=== Section Start ===

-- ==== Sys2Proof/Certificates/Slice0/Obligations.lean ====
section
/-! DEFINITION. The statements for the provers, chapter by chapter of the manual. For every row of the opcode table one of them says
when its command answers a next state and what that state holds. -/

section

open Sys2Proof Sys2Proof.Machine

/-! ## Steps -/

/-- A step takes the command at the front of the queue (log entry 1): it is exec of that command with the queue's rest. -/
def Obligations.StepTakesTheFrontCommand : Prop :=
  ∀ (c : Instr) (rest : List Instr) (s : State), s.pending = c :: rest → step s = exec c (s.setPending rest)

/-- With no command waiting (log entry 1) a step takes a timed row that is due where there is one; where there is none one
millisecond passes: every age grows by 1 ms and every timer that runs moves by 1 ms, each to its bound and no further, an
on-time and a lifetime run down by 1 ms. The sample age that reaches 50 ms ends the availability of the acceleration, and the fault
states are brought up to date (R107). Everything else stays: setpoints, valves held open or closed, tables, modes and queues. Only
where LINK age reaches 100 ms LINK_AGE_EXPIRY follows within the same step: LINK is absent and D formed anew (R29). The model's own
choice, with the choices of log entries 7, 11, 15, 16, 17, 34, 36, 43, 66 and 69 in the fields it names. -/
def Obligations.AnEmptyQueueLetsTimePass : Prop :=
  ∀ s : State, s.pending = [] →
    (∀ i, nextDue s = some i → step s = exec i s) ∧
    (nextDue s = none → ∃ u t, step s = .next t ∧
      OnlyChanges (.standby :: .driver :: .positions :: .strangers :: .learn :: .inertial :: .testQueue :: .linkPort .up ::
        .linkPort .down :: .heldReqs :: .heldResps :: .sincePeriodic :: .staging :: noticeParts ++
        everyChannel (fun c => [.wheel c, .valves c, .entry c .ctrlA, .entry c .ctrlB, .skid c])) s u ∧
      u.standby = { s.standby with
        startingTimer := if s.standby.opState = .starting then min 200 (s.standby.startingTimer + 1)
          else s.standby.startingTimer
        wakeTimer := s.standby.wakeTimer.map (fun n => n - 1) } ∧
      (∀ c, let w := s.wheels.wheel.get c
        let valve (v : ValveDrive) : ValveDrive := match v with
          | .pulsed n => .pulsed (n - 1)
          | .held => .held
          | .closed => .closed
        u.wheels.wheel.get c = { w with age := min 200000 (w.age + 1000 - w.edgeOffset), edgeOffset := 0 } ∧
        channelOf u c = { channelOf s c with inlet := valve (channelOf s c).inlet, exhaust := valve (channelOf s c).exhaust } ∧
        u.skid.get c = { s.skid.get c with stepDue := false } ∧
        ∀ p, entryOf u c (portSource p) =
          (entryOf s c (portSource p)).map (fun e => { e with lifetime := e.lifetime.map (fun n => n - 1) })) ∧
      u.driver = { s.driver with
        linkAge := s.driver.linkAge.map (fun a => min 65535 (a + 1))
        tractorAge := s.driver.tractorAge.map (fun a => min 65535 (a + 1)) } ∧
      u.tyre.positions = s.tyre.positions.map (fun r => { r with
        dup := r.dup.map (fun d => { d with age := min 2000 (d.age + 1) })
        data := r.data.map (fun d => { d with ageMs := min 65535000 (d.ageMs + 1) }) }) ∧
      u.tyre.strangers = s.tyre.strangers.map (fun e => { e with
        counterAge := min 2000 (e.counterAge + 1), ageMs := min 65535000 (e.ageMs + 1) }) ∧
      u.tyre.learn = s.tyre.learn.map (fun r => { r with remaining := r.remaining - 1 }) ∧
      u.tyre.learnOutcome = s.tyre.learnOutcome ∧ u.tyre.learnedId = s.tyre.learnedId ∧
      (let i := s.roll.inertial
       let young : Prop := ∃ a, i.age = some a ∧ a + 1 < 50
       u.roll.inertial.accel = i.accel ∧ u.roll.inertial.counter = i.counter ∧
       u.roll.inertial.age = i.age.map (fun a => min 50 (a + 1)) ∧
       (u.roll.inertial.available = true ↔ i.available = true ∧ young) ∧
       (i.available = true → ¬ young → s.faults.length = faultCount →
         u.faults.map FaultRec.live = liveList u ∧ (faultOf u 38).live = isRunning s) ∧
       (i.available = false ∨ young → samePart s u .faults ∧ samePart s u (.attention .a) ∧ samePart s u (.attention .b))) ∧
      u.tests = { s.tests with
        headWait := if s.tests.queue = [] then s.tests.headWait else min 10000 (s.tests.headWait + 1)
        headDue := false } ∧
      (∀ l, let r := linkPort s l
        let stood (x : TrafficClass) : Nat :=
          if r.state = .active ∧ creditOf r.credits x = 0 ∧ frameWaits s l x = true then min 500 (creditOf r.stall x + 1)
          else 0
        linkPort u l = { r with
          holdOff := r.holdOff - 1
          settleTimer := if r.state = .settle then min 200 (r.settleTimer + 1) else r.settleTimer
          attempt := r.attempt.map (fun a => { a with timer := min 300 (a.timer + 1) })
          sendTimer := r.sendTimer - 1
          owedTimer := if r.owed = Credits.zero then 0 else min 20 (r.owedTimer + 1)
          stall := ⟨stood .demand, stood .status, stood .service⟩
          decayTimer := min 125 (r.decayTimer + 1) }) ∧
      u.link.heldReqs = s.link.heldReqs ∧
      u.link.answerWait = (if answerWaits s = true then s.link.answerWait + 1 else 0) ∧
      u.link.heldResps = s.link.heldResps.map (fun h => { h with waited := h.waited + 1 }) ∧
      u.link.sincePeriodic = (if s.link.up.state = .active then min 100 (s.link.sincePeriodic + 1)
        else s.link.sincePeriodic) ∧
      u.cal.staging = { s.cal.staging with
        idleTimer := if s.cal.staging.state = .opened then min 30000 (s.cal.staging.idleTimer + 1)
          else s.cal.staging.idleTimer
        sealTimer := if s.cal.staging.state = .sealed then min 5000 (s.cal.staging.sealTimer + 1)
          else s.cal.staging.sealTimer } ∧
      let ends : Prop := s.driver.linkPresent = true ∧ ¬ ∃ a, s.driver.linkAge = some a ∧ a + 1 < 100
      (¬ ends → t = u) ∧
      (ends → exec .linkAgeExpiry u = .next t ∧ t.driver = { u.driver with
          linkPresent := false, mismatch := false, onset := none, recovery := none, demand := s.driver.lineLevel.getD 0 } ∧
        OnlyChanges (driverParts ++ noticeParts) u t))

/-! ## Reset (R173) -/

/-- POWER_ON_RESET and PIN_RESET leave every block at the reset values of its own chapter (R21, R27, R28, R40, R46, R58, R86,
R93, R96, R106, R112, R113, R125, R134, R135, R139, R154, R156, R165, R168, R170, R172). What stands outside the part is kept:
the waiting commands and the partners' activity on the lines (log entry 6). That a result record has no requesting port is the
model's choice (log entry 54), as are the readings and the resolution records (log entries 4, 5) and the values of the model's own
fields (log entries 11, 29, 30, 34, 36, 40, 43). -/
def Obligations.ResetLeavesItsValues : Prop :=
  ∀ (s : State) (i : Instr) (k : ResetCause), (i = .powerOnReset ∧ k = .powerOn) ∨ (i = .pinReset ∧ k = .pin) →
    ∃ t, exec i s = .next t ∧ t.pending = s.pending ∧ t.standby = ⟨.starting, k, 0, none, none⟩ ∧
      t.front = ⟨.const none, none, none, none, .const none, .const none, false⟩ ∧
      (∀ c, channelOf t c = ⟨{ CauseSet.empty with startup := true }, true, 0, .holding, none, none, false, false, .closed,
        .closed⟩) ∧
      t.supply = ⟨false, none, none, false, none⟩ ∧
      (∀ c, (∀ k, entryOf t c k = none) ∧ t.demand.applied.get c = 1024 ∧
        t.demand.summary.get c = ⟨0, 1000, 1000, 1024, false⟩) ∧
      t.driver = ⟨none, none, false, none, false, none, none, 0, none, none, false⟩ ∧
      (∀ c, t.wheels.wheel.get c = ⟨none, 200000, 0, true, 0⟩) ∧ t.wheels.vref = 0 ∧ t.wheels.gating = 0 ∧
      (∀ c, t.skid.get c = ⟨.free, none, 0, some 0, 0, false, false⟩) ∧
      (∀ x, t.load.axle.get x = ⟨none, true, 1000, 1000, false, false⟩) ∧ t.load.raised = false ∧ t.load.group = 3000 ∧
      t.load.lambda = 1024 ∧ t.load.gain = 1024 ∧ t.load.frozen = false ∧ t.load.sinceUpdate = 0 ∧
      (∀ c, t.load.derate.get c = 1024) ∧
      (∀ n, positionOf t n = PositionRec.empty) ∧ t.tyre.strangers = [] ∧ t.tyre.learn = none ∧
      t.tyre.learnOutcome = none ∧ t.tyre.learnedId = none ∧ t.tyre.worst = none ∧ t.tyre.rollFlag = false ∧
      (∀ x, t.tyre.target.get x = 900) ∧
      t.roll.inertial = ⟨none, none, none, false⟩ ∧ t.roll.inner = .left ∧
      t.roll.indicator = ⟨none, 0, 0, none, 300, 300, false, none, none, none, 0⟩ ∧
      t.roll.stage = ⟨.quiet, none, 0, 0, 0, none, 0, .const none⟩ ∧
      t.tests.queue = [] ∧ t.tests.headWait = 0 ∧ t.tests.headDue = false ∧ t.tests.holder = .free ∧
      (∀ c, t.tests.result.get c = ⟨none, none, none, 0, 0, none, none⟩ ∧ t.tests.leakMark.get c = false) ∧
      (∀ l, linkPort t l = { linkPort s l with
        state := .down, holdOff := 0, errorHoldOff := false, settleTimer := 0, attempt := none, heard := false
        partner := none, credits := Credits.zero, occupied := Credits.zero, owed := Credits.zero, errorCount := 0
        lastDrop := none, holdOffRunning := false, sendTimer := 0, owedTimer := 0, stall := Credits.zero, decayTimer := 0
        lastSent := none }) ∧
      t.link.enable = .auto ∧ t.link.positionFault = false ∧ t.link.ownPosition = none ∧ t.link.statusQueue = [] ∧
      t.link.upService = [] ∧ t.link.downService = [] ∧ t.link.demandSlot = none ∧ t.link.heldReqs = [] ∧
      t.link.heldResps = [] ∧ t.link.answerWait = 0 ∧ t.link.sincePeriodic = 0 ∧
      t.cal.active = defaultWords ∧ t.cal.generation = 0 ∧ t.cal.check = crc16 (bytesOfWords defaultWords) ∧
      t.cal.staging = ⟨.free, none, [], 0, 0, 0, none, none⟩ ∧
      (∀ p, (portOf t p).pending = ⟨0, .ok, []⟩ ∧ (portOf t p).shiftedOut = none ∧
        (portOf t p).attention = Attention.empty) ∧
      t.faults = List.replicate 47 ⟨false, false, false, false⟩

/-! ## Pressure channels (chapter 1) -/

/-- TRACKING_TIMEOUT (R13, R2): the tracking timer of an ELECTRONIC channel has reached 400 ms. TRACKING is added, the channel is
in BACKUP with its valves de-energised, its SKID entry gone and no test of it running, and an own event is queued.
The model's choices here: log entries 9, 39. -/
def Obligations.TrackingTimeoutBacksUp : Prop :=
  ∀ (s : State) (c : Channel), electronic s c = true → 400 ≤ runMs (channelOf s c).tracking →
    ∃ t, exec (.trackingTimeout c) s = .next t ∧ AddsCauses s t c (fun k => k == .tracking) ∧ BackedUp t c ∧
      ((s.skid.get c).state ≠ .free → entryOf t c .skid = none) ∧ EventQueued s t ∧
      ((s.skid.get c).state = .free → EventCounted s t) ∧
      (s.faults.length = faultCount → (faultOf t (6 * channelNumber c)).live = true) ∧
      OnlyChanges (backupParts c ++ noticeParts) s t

=== Section End ===
=== Section Start ===

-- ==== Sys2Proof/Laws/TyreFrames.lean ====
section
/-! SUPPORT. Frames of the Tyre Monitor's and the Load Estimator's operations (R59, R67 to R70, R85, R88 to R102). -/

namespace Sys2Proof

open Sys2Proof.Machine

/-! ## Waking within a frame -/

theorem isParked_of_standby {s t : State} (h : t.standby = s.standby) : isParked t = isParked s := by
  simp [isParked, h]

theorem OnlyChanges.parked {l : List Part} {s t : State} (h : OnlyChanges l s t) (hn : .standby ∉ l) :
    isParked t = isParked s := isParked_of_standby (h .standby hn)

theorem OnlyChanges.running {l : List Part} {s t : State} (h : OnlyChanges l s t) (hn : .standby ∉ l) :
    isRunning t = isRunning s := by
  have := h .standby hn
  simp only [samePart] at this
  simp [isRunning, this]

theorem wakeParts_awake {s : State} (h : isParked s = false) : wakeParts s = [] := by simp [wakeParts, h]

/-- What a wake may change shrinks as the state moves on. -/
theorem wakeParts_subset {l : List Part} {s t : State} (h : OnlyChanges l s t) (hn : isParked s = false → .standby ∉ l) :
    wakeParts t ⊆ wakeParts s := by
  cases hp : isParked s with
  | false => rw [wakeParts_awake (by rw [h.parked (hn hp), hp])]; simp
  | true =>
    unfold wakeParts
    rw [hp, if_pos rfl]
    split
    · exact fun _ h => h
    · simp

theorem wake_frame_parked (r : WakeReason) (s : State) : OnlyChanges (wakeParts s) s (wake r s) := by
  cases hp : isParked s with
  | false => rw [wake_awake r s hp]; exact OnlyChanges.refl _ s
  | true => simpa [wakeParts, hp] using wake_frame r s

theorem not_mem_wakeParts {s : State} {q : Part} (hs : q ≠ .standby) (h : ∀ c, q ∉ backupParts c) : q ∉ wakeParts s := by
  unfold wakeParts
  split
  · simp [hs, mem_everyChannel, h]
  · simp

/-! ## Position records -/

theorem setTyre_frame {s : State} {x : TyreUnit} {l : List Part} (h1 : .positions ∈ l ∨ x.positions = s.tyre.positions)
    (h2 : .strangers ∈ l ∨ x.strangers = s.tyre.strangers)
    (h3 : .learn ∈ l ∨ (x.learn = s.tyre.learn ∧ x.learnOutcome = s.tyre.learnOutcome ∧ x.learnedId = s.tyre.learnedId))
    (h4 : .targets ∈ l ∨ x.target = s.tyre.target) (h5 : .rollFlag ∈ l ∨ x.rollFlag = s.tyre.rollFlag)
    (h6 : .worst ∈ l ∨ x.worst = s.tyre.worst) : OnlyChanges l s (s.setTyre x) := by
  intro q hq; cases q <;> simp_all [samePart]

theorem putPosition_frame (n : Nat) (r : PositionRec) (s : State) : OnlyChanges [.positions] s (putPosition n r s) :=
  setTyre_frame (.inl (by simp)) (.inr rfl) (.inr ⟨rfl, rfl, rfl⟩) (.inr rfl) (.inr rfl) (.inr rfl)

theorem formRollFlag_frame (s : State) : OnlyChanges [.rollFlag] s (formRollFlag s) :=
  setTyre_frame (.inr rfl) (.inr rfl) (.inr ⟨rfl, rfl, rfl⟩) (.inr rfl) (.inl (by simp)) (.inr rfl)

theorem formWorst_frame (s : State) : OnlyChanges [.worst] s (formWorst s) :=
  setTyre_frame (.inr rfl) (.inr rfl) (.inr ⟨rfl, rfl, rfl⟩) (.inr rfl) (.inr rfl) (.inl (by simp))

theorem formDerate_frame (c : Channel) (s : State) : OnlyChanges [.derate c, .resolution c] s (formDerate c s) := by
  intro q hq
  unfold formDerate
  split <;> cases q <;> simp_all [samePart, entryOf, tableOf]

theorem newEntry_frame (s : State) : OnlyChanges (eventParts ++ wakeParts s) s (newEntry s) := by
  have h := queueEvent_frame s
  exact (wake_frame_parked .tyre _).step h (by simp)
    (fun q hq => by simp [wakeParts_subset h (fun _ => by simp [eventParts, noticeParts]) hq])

=== Section End ===

■ WORK ORDER: In the listing above, find the line with "have := h .standby hn" and the line with "wake_frame r s"; set down exactly those two lines and every line between them, nothing more.

■ RESPONSE:
  have := h .standby hn
  simp only [samePart] at this
  simp [isRunning, this]

theorem wakeParts_awake {s : State} (h : isParked s = false) : wakeParts s = [] := by simp [wakeParts, h]

/-- What a wake may change shrinks as the state moves on. -/
theorem wakeParts_subset {l : List Part} {s t : State} (h : OnlyChanges l s t) (hn : isParked s = false → .standby ∉ l) :
    wakeParts t ⊆ wakeParts s := by
  cases hp : isParked s with
  | false => rw [wakeParts_awake (by rw [h.parked (hn hp), hp])]; simp
  | true =>
    unfold wakeParts
    rw [hp, if_pos rfl]
    split
    · exact fun _ h => h
    · simp

theorem wake_frame_parked (r : WakeReason) (s : State) : OnlyChanges (wakeParts s) s (wake r s) := by
  cases hp : isParked s with
  | false => rw [wake_awake r s hp]; exact OnlyChanges.refl _ s
  | true => simpa [wakeParts, hp] using wake_frame r s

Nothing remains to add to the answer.